It was a cold day in November; the wind was twirling and whistling through the trees on the Common; the dead leaves were dropping seared and yellow to the earth, admonishing the old gentleman whom we left drumming upon the window, that—
"Such was life!"
"Such was life!"
The old gentleman thumped and thumped the window pane with a drearysotto voceaccompaniment for some minutes, when he was interrupted by an aged, pious-looking matron, who dropped her spectacles across the book in her lap, as she sat in her chair by the fireside, and said—
"Joel."
"Umph?" responded the old gentleman.
"The Lord has spared us to see another Thanksgiving day, should we live to see to-morrow."
"He has," responded Mr. Newschool.
"I've been thinking, Joel, that how ungrateful to God we are, for the blessings, and prosperity, and long life vouchsafed to us, by a good and benevolent Almighty."
"Rebecca," said the faltering voice of the rich man, "I know, I feel all this as sensitive as you can possibly feel it."
"I was thinking, Joel," continued the good woman, "to-morrow we shall, God permitting, be with our children and friends once again, together."

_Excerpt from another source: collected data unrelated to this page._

-- ==== Sys2Proof/Machine/Core.lean ====
section
/-! DEFINITION. The machine the host reads. -/

def Sys2Proof.core : Host.Core :=
  { State := Sys2Proof.Machine.State, Fault := Sys2Proof.Machine.Fault,
    Refusal := Sys2Proof.Machine.Refusal, step := Sys2Proof.Machine.step, reset := Sys2Proof.Machine.State.reset }
end

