/-- 10_state.md R44: `INIT_DONE` is set by a successful `INIT` of the APP port and cleared by nothing. -/
def Obligations.InitDoneIsSetByInitAndKept : Prop :=
  ∀ s t : State, step s = .next t →
    (s.initDone = true → t.initDone = true) ∧
    (s.initDone = false → t.initDone = true →
      s.nextAgent = .app ∧ s.appOp = .idle ∧ (∃ e rest,
        s.appIn.pending = e :: rest ∧ decode (.cmd32 e) = .ok .init) ∧ t.out = s.out ++ [.appRes 0#32])

/-- 10_state.md R45: `RXCB_EN` changes only when the APP port takes `SET_RX_CALLBACK`. -/
def Obligations.CallbackFlagIsWrittenByItsCommand : Prop :=
  ∀ s t : State, step s = .next t → t.rxcbEn ≠ s.rxcbEn →
    s.nextAgent = .app ∧ s.appOp = .idle ∧ ∃ e rest,
      s.appIn.pending = e :: rest ∧ decode (.cmd32 e) = .ok (.setRxCallback t.rxcbEn)

/-- 20_memory.md R60, 10_state.md R37, 40_ring_buffer.md R121: a FIFO is a queue. In every step the valid bytes after
are the valid bytes before with bytes added behind, as many as `put` advanced, and bytes removed in front, as many
as `get` advanced; only the producer's step adds and only the consumer's removes. -/
def Obligations.FifoStepsAreQueueSteps : Prop :=
  ∀ s t : State, BlockInv s → step s = .next t → ∀ f, ∃ added : List Byte,
    added.length = s.cfg.occ (t.fifo f).put (s.fifo f).put ∧
    s.cfg.occ (t.fifo f).get (s.fifo f).get ≤ (contents s.cfg f (s.fifo f)).length ∧
    contents t.cfg f (t.fifo f) =
      (contents s.cfg f (s.fifo f) ++ added).drop (s.cfg.occ (t.fifo f).get (s.fifo f).get) ∧
    (added ≠ [] → s.nextAgent = (match producer f with | .app => Agent.app | .usb => Agent.usb)) ∧
    (s.cfg.occ (t.fifo f).get (s.fifo f).get ≠ 0 →
      s.nextAgent = (match consumer f with | .app => Agent.app | .usb => Agent.usb))

/-- 10_state.md R37, R53: storage that is not valid is never seen. Two states of the invariant that differ only there
take steps to states that differ only there; their outputs are the same. So no claim about outputs rests on what
unwritten storage reads as (log 8). -/
def Obligations.StaleStorageIsNeverSeen : Prop :=
  ∀ s t s' : State, BlockInv s → BlockInv t → SameButStale s t → step s = .next s' →
    ∃ t', step t = .next t' ∧ SameButStale s' t'

/-- 20_memory.md R72, R76: a view never shows more valid bytes or more free space than there is, and a copy trails its
source by at most `N_F`. -/
def Obligations.ViewsNeverShowTooMuch : Prop :=
  ∀ s : State, BlockInv s → ∀ f,
    let x := s.fifo f
    s.cfg.occ x.putCopy x.get ≤ s.cfg.occ x.put x.get ∧
    s.cfg.cap f - s.cfg.occ x.put x.getCopy ≤ s.cfg.cap f - s.cfg.occ x.put x.get ∧
    s.cfg.occ x.put x.get ≤ s.cfg.cap f ∧
    s.cfg.occ x.put x.putCopy ≤ s.cfg.cap f ∧ s.cfg.occ x.get x.getCopy ≤ s.cfg.cap f

/-- 00_scope.md R13: occupancy is the unsigned difference of two counters. -/
def Obligations.OccupancyIsTheUnsignedDifference : Prop :=
  ∀ (c : Config) (p g : Nat), p < 2 ^ c.ctrW → g < 2 ^ c.ctrW →
    c.occ p g < 2 ^ c.ctrW ∧ (g + c.occ p g) % 2 ^ c.ctrW = p ∧ (c.occ p g = 0 ↔ p = g)

/-- 40_ring_buffer.md R120: the contiguity bounds, and what they give: every block of at most `cspace` bytes at `put`
and of at most `clen` bytes at `get` stays inside the storage. -/
def Obligations.ContiguousBlocksStayInside : Prop :=
  ∀ (s : State) (d : Domain) (f : Sel), s.cfg.legal = true →
    let p := s.viewPut d f
    let g := s.viewGet d f
    s.cspace d f ≤ s.cfg.cap f - p % s.cfg.cap f ∧ s.cspace d f ≤ s.cfg.cap f - s.cfg.occ p g ∧
    s.clen d f ≤ s.cfg.cap f - g % s.cfg.cap f ∧ s.clen d f ≤ s.cfg.occ p g ∧
    (∀ m i bytes, i = p % s.cfg.cap f → bytes.length ≤ s.cspace d f →
      memWrite (.storageRange f) (s.cfg.cap f) m i bytes = .next (Memory.writeBytes m i bytes)) ∧
    (∀ m i n, i = g % s.cfg.cap f → n ≤ s.clen d f →
      memRead (.storageRange f) (s.cfg.cap f) m i n = .next (Memory.readBytes m i n))
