-- ==== Sys2Proof/Tests/Slice0.lean ====
section
/-! SUPPORT. Tests: the checks of WellFormed refuse, written-out words decode, one step gives what 95_test_vectors.md
says; and for every obligation with hypotheses a named witness that meets them. -/

namespace Sys2Proof.Tests

open Sys2Proof.Machine
open Sys2Proof.Safety

/-! Small states. -/

/-- The outcome is a next state with the property. -/
def holds (o : Result State) (p : State → Bool) : Bool :=
  match o with
  | .next s => p s
  | .fault _ => false
  | .refused _ => false

theorem exists_of_holds {o : Result State} {p : State → Bool} (h : holds o p = true) :
    ∃ t, o = .next t ∧ p t = true := by
  cases o with
  | next t => exact ⟨t, rfl, h⟩
  | fault _ => cases h
  | refused _ => cases h

/-- The outputs of one step, if it gives a next state. -/
def outs (o : Result State) : Option (List Output) :=
  match o with
  | .next s => some s.out
  | .fault _ => none
  | .refused _ => none

def cmd (w : Word) (payload : List Byte) : StreamElem := { word := w, payload }

/-- The APP agent is next, with this element before it. -/
def onAppPort (w : Word) (payload : List Byte) (s : State) : State :=
  { s with sched := [.app], issuer := .app, appIn := { taken := 0, pending := [cmd w payload] } }

/-- The USB agent is next, with this element before it. -/
def onUsbPort (w : Word) (payload : List Byte) (s : State) : State :=
  { s with sched := [.usb], issuer := .usb, usbIn := { taken := 0, pending := [cmd w payload] } }

def app (w : Word) (payload : List Byte) (s : State) : Result State := step (onAppPort w payload s)
def usb (w : Word) (payload : List Byte) (s : State) : Result State := step (onUsbPort w payload s)

/-- A FIFO whose copies are current, its storage all zero unless given. -/
def fifo (put get : Nat) (data : Memory) : Fifo := { data, put, get, putCopy := put, getCopy := get }

/-- TC-B after power-on reset, its FIFOs given. -/
def smallWith (rx tx : Fifo) : State := { State.por tcB with rx, tx }

/-- TC-A, initialised and connected, its FIFOs given. -/
def bigWith (rx tx : Fifo) : State :=
  { State.por tcA with rx, tx, initDone := true, conn := true, connApp := true }

/-- TC-A, initialised. -/
def ready : State := { State.por tcA with initDone := true }

/-- TC-C, initialised. -/
def readyC : State := { State.por tcC with initDone := true }

/-- RX of TC-B full of `abcd`. -/
def abcd : Fifo := fifo 4 0 [(0, 0x61#8), (1, 0x62#8), (2, 0x63#8), (3, 0x64#8)]

/-! WellFormed: one ill-formed term for each check. -/

theorem test_wf_send_too_long : ∀ bytes : List Byte, bytes.length = 65536 → (Instr.send bytes).wf = false := by
  intro bytes h
  simp [Instr.wf, sendFits, h]

theorem test_wf_bulk_out_too_long : (Instr.evBulkOut (List.replicate 65 0#8)).wf = false := by decide

theorem test_wf_setup_stage_missing :
    (Instr.evSetup ⟨0x21#8, 0x20#8, 0#16, 0#16, 7#16⟩ []).wf = false := by decide

theorem test_wf_unsupported_is_known :
    (Instr.classInterfaceUnsupported false 0x22#8 0#16 0#16 0#16).wf = false := by decide

theorem test_wf_not_routed_is_routed : (Instr.notRouted ⟨0xA1#8, 0x22#8, 0#16, 0#16, 0#16⟩).wf = false := by decide

/-! Decoding: words written out from 30_encoding.md R86 and R91, OP in bits 31:24, SEL bit 23, IMM16 bits 15:0. -/

theorem test_decode_ring_buffer_words :
    decode (.cmd32 (cmd 0x01000041#32 [])) = .ok (.rbPushRx 0x41#8) ∧
    decode (.cmd32 (cmd 0x01800041#32 [])) = .ok (.rbPushTx 0x41#8) ∧
    decode (.cmd32 (cmd 0x02000000#32 [])) = .ok .rbPopRx ∧
    decode (.cmd32 (cmd 0x02800000#32 [])) = .ok .rbPopTx ∧
    decode (.cmd32 (cmd 0x03000000#32 [])) = .ok .rbLenRx ∧
    decode (.cmd32 (cmd 0x03800000#32 [])) = .ok .rbLenTx ∧
    decode (.cmd32 (cmd 0x04000000#32 [])) = .ok .rbIsFullRx ∧
    decode (.cmd32 (cmd 0x04800000#32 [])) = .ok .rbIsFullTx ∧
    decode (.cmd32 (cmd 0x05000000#32 [])) = .ok .rbIsEmptyRx ∧
    decode (.cmd32 (cmd 0x05800000#32 [])) = .ok .rbIsEmptyTx ∧
    decode (.cmd32 (cmd 0x06000000#32 [])) = .ok .rbContigSpaceRx ∧
    decode (.cmd32 (cmd 0x06800000#32 [])) = .ok .rbContigSpaceTx ∧
    decode (.cmd32 (cmd 0x07000000#32 [])) = .ok .rbContigLenRx ∧
    decode (.cmd32 (cmd 0x07800000#32 [])) = .ok .rbContigLenTx := by decide

theorem test_decode_byte_stream_words :
    decode (.cmd32 (cmd 0x10000000#32 [])) = .ok .init ∧
    decode (.cmd32 (cmd 0x11000000#32 [])) = .ok .connected ∧
    decode (.cmd32 (cmd 0x12000000#32 [])) = .ok .available ∧
    decode (.cmd32 (cmd 0x13000000#32 [])) = .ok .recvByte ∧
    decode (.cmd32 (cmd 0x14000041#32 [])) = .ok (.sendByte 0x41#8) ∧
    decode (.cmd32 (cmd 0x15000002#32 [0x68#8, 0x69#8])) = .ok (.send [0x68#8, 0x69#8]) ∧
    decode (.cmd32 (cmd 0x16000000#32 [])) = .ok .poll ∧
    decode (.cmd32 (cmd 0x17000001#32 [])) = .ok (.setRxCallback true) ∧
    decode (.cmd32 (cmd 0x17000000#32 [])) = .ok (.setRxCallback false) := by decide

"I hope so, I trust we shall," answered the husband.
"And I was thinking, Joel," resumed the wife, "that the exclusion of our own child, Cecelia, from the family re-unions, from joining us in returning thanks to God for his mercy and preservation of us, is cruel and offensive to Him we deign to render up our prayers."
"Rebecca," said the old gentleman, "I but agree with you in this, you have but anticipated my feelings in the matter. I have long fought against my better feelings and offended a discriminating God, I know. Ashamed to confess my stubbornness and frailty before, I now freely confess an altered feeling and better determination."
"Then, Joel, let our daughter Cecelia and her husband join with us to-morrow in rendering our thanks to a just God and kind Providence."
"Be it so, Rebecca. God truly knows it will be a millstone relieved from my heart. I wish it done."
Three family re-unions, three days of Thanksgiving had been held in the paternal mansion of the Newschools, since Cecelia had left it for the humble home of the poor artizan. But their several re-unions were clouded, gloomy, unsocial affairs; there was a gap in the social circle of the Newschool family, as they met on Thanksgiving day, which all felt, but none hinted at. It was hard for a parent to invoke blessings on a portion, but not all, of his own flesh and blood; it was hard to return thanks for those dear ones present, andwonderwhether the absent and equally dear had aught to be thankful for, whether instead of health and comfort, they might not be sorrowing in disease, poverty, and despair! Such things as these, when they obtrude upon the mind, the soul, are not likely to make merry meetings. And such was the position and nature of the re-union upon the late Thanksgiving days, at the Newschool mansion. But better feelings were at work, and a happy change was at hand.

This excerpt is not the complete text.